-- ==== Sys2Proof/Decode.lean ====
section
/-! DEFINITION. The instruction word's fields (R51), the total decoder (R55, R62), the encoder (R52, R54)
and the opcode map as a table of match and mask (R54). -/

namespace Sys2Proof

/-- Why bytes decode to no instruction. -/
inductive DecodeError where
  /-- UNKNOWN (R56): the word matches no row; the step reports and skips it (R71). Safe: it is what the spec says. -/
  | unknownOpcode (w : Word)
  /-- Fewer than two bytes were given to `decodeBytes` (log 15); no fetch does this. Safe. -/
  | truncated
deriving DecidableEq, Repr

/-- `{hi, lo}`: the byte at the lower address supplies bits 15-8 (R10, R39). -/
def wordOfBytes (hi lo : Byte) : Word := hi ++ lo

/-- The byte of a word that lies at the lower address (R39). -/
def hiByte (w : Word) : Byte := w.extractLsb' 8 8

/-- The byte of a word that lies at the higher address (R39). -/
def loByte (w : Word) : Byte := w.extractLsb' 0 8

/-- The family `T = w[15:12]` (R51). -/
def fieldT (w : Word) : Nat := (w.extractLsb' 12 4).toNat

/-- `X = w[11:8]` (R51). -/
def fieldX (w : Word) : Reg := (w.extractLsb' 8 4).toFin

/-- `Y = w[7:4]` (R51). -/
def fieldY (w : Word) : Reg := (w.extractLsb' 4 4).toFin

/-- `N = w[3:0]` (R51). -/
def fieldN (w : Word) : Nat := (w.extractLsb' 0 4).toNat

/-- `NN = w[7:0]` (R51). -/
def fieldNN (w : Word) : Byte := w.extractLsb' 0 8

/-- `NNN = w[11:0]` (R51). -/
def fieldNNN (w : Word) : Addr := w.extractLsb' 0 12

/-- Family 0: only the words 00E0 and 00EE are instructions (R55, R57). -/
def decodeZero (w : Word) : Option Instr :=
  if w = 0x00E0#16 then some .cls else if w = 0x00EE#16 then some .ret else none

/-- Families 5 and 9: a register skip when N = 0, else UNKNOWN (R55, R56). -/
def decodeSkipReg (mk : Reg → Reg → Instr) (w : Word) : Option Instr :=
  if fieldN w = 0 then some (mk (fieldX w) (fieldY w)) else none

/-- Family 8: N selects the operation (R55). -/
def decodeAlu (w : Word) : Option Instr :=
  match fieldN w with
  | 0x0 => some (.ldReg (fieldX w) (fieldY w))
  | 0x1 => some (.orReg (fieldX w) (fieldY w))
  | 0x2 => some (.andReg (fieldX w) (fieldY w))
  | 0x3 => some (.xorReg (fieldX w) (fieldY w))
  | 0x4 => some (.addReg (fieldX w) (fieldY w))
  | 0x5 => some (.sub (fieldX w) (fieldY w))
  | 0x6 => some (.shr (fieldX w) (fieldY w))
  | 0x7 => some (.subn (fieldX w) (fieldY w))
  | 0xE => some (.shl (fieldX w) (fieldY w))
  | _ => none

/-- Family E: NN selects the key test (R55). -/
def decodeKeyTest (w : Word) : Option Instr :=
  match (fieldNN w).toNat with
  | 0x9E => some (.skp (fieldX w))
  | 0xA1 => some (.sknp (fieldX w))
  | _ => none

/-- Family F: NN selects the operation (R55). -/
def decodeMisc (w : Word) : Option Instr :=
  match (fieldNN w).toNat with
  | 0x07 => some (.ldVxDt (fieldX w))
  | 0x0A => some (.ldVxKey (fieldX w))
  | 0x15 => some (.ldDtVx (fieldX w))
  | 0x18 => some (.ldStVx (fieldX w))
  | 0x1E => some (.addI (fieldX w))
  | 0x29 => some (.ldFont (fieldX w))
  | 0x33 => some (.ldBcd (fieldX w))
  | 0x55 => some (.storeRegs (fieldX w))
  | 0x65 => some (.loadRegs (fieldX w))
  | _ => none

/-- `decode(w)` of R55, `none` for UNKNOWN. -/
def decodeRow (w : Word) : Option Instr :=
  match fieldT w with
  | 0x0 => decodeZero w
  | 0x1 => some (.jp (fieldNNN w))
  | 0x2 => some (.call (fieldNNN w))
  | 0x3 => some (.seByte (fieldX w) (fieldNN w))
  | 0x4 => some (.sneByte (fieldX w) (fieldNN w))
  | 0x5 => decodeSkipReg .seReg w
  | 0x6 => some (.ldByte (fieldX w) (fieldNN w))
  | 0x7 => some (.addByte (fieldX w) (fieldNN w))
  | 0x8 => decodeAlu w
  | 0x9 => decodeSkipReg .sneReg w
  | 0xA => some (.ldI (fieldNNN w))
  | 0xB => some (.jpV0 (fieldNNN w))
  | 0xC => some (.rnd (fieldX w) (fieldNN w))
  | 0xD => some (.drw (fieldX w) (fieldY w) (fieldN w))
  | 0xE => decodeKeyTest w
  | 0xF => decodeMisc w
  | _ => none

/-- The decoder (R55, R62): every 16-bit word yields one of the 34 instructions or UNKNOWN, by name. -/
def decode (w : Word) : Except DecodeError Instr :=
  match decodeRow w with
  | some i => .ok i
  | none => .error (.unknownOpcode w)

/-- The decoder over bytes as memory holds them (R39, R50): the instruction and the bytes after its word. -/
def decodeBytes (bs : List Byte) : Except DecodeError (Instr × List Byte) :=
  match bs with
  | hi :: lo :: rest => (decode (wordOfBytes hi lo)).map (fun i => (i, rest))
  | [_] => .error .truncated
  | [] => .error .truncated

/-- The word of R54's table whose row is given in bits: `nbits` bits of `w`, the rest of the word 0. -/
def tableWord (nbits w : Nat) : Word := BitVec.ofNat 16 (w % 2 ^ nbits)

/-- The instruction the decoder reads from a word numbered as `opcode_table.json` numbers it. -/
def decodeTableWord (nbits w : Nat) : Option Instr :=
  match decodeBytes [hiByte (tableWord nbits w), loByte (tableWord nbits w)] with
  | .ok (i, _) => some i
  | .error _ => none

/-! ## The encoder, from the formats of R52 and the fixed digits of R54's patterns -/

/-- Format A: T NNN. -/
def encodeA (t : BitVec 4) (nnn : Addr) : Word := t ++ nnn

/-- Formats XNN and XS: T X and a byte that is NN or the selector. -/
def encodeXNN (t : BitVec 4) (x : Reg) (nn : Byte) : Word := t ++ (BitVec.ofFin x : BitVec 4) ++ nn

/-- Formats XY and XYN: T X Y and a nibble that is the selector or N. -/
def encodeXYN (t : BitVec 4) (x y : Reg) (n : BitVec 4) : Word :=
  t ++ (BitVec.ofFin x : BitVec 4) ++ (BitVec.ofFin y : BitVec 4) ++ n

/-- The word of a well-formed instruction (R52, R54). -/
def encode (i : Instr) : Word :=
  match i with
  | .cls => 0x00E0#16
  | .ret => 0x00EE#16
  | .jp nnn => encodeA 0x1#4 nnn
  | .call nnn => encodeA 0x2#4 nnn
  | .seByte x nn => encodeXNN 0x3#4 x nn
  | .sneByte x nn => encodeXNN 0x4#4 x nn
  | .seReg x y => encodeXYN 0x5#4 x y 0x0#4
  | .ldByte x nn => encodeXNN 0x6#4 x nn
  | .addByte x nn => encodeXNN 0x7#4 x nn
  | .ldReg x y => encodeXYN 0x8#4 x y 0x0#4
  | .orReg x y => encodeXYN 0x8#4 x y 0x1#4
  | .andReg x y => encodeXYN 0x8#4 x y 0x2#4
  | .xorReg x y => encodeXYN 0x8#4 x y 0x3#4
  | .addReg x y => encodeXYN 0x8#4 x y 0x4#4
  | .sub x y => encodeXYN 0x8#4 x y 0x5#4
  | .shr x y => encodeXYN 0x8#4 x y 0x6#4
  | .subn x y => encodeXYN 0x8#4 x y 0x7#4
  | .shl x y => encodeXYN 0x8#4 x y 0xE#4
  | .sneReg x y => encodeXYN 0x9#4 x y 0x0#4
  | .ldI nnn => encodeA 0xA#4 nnn
  | .jpV0 nnn => encodeA 0xB#4 nnn
  | .rnd x nn => encodeXNN 0xC#4 x nn
  | .drw x y n => encodeXYN 0xD#4 x y (BitVec.ofNat 4 n)
  | .skp x => encodeXNN 0xE#4 x 0x9E#8
  | .sknp x => encodeXNN 0xE#4 x 0xA1#8
  | .ldVxDt x => encodeXNN 0xF#4 x 0x07#8
  | .ldVxKey x => encodeXNN 0xF#4 x 0x0A#8
  | .ldDtVx x => encodeXNN 0xF#4 x 0x15#8
  | .ldStVx x => encodeXNN 0xF#4 x 0x18#8
  | .addI x => encodeXNN 0xF#4 x 0x1E#8
  | .ldFont x => encodeXNN 0xF#4 x 0x29#8
  | .ldBcd x => encodeXNN 0xF#4 x 0x33#8
  | .storeRegs x => encodeXNN 0xF#4 x 0x55#8
  | .loadRegs x => encodeXNN 0xF#4 x 0x65#8

/-- The two bytes of an instruction as memory holds them (R39). -/
def encodeBytes (i : Instr) : List Byte := [hiByte (encode i), loByte (encode i)]

/-! ## The opcode map of R54, row by row -/

/-- A row of R54: a word `w` selects it when `w AND mask = match`. -/
structure OpcodeRow where
  mnemonic : String
  matchBits : Word
  mask : Word
deriving DecidableEq, Repr

/-- R54's row number `#`, counted from 0, of an instruction. -/
def rowNumber (i : Instr) : Nat :=
  match i with
  | .cls => 0 | .ret => 1 | .jp _ => 2 | .call _ => 3 | .seByte _ _ => 4 | .sneByte _ _ => 5
  | .seReg _ _ => 6 | .ldByte _ _ => 7 | .addByte _ _ => 8 | .ldReg _ _ => 9 | .orReg _ _ => 10
  | .andReg _ _ => 11 | .xorReg _ _ => 12 | .addReg _ _ => 13 | .sub _ _ => 14 | .shr _ _ => 15
  | .subn _ _ => 16 | .shl _ _ => 17 | .sneReg _ _ => 18 | .ldI _ => 19 | .jpV0 _ => 20 | .rnd _ _ => 21
  | .drw _ _ _ => 22 | .skp _ => 23 | .sknp _ => 24 | .ldVxDt _ => 25 | .ldVxKey _ => 26 | .ldDtVx _ => 27
  | .ldStVx _ => 28 | .addI _ => 29 | .ldFont _ => 30 | .ldBcd _ => 31 | .storeRegs _ => 32 | .loadRegs _ => 33

/-- Rows 1-19 of R54. -/
def opcodeRowsLow : List OpcodeRow :=
  [⟨"CLS", 0x00E0#16, 0xFFFF#16⟩, ⟨"RET", 0x00EE#16, 0xFFFF#16⟩, ⟨"JP_addr", 0x1000#16, 0xF000#16⟩,
   ⟨"CALL_addr", 0x2000#16, 0xF000#16⟩, ⟨"SE_Vx__byte", 0x3000#16, 0xF000#16⟩, ⟨"SNE_Vx__byte", 0x4000#16, 0xF000#16⟩,
   ⟨"SE_Vx__Vy", 0x5000#16, 0xF00F#16⟩, ⟨"LD_Vx__byte", 0x6000#16, 0xF000#16⟩, ⟨"ADD_Vx__byte", 0x7000#16, 0xF000#16⟩,
   ⟨"LD_Vx__Vy", 0x8000#16, 0xF00F#16⟩, ⟨"OR_Vx__Vy", 0x8001#16, 0xF00F#16⟩, ⟨"AND_Vx__Vy", 0x8002#16, 0xF00F#16⟩,
   ⟨"XOR_Vx__Vy", 0x8003#16, 0xF00F#16⟩, ⟨"ADD_Vx__Vy", 0x8004#16, 0xF00F#16⟩, ⟨"SUB_Vx__Vy", 0x8005#16, 0xF00F#16⟩,
   ⟨"SHR_Vx__Vy", 0x8006#16, 0xF00F#16⟩, ⟨"SUBN_Vx__Vy", 0x8007#16, 0xF00F#16⟩, ⟨"SHL_Vx__Vy", 0x800E#16, 0xF00F#16⟩,
   ⟨"SNE_Vx__Vy", 0x9000#16, 0xF00F#16⟩]

/-- Rows 20-34 of R54. -/
def opcodeRowsHigh : List OpcodeRow :=
  [⟨"LD_I__addr", 0xA000#16, 0xF000#16⟩, ⟨"JP_V0__addr", 0xB000#16, 0xF000#16⟩, ⟨"RND_Vx__byte", 0xC000#16, 0xF000#16⟩,
   ⟨"DRW_Vx__Vy__nibble", 0xD000#16, 0xF000#16⟩, ⟨"SKP_Vx", 0xE09E#16, 0xF0FF#16⟩, ⟨"SKNP_Vx", 0xE0A1#16, 0xF0FF#16⟩,
   ⟨"LD_Vx__DT", 0xF007#16, 0xF0FF#16⟩, ⟨"LD_Vx__K", 0xF00A#16, 0xF0FF#16⟩, ⟨"LD_DT__Vx", 0xF015#16, 0xF0FF#16⟩,
   ⟨"LD_ST__Vx", 0xF018#16, 0xF0FF#16⟩, ⟨"ADD_I__Vx", 0xF01E#16, 0xF0FF#16⟩, ⟨"LD_F__Vx", 0xF029#16, 0xF0FF#16⟩,
   ⟨"LD_B__Vx", 0xF033#16, 0xF0FF#16⟩, ⟨"LD__I___Vx", 0xF055#16, 0xF0FF#16⟩, ⟨"LD_Vx___I", 0xF065#16, 0xF0FF#16⟩]

/-- The complete instruction set of R54, in its order. -/
def opcodeRows : List OpcodeRow := opcodeRowsLow ++ opcodeRowsHigh

/-- The word selects the row (R54). -/
def OpcodeRow.selects (r : OpcodeRow) (w : Word) : Bool := w &&& r.mask == r.matchBits

/-- The first row of R54's table that the word matches, by number (R55: "the first match in the table"). -/
def firstRow (w : Word) : Option Nat := opcodeRows.findIdx? (·.selects w)

end Sys2Proof
end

▬▬▬▬▬▬▬▬▬▬

## EXERCISE OBJECTIVE:
The answer must be every line of the records that contains the word "ldDtVx".

## WRITTEN ANSWER:
  | 0x15 => some (.ldDtVx (fieldX w))
  | .ldDtVx x => encodeXNN 0xF#4 x 0x15#8
  | .drw _ _ _ => 22 | .skp _ => 23 | .sknp _ => 24 | .ldVxDt _ => 25 | .ldVxKey _ => 26 | .ldDtVx _ => 27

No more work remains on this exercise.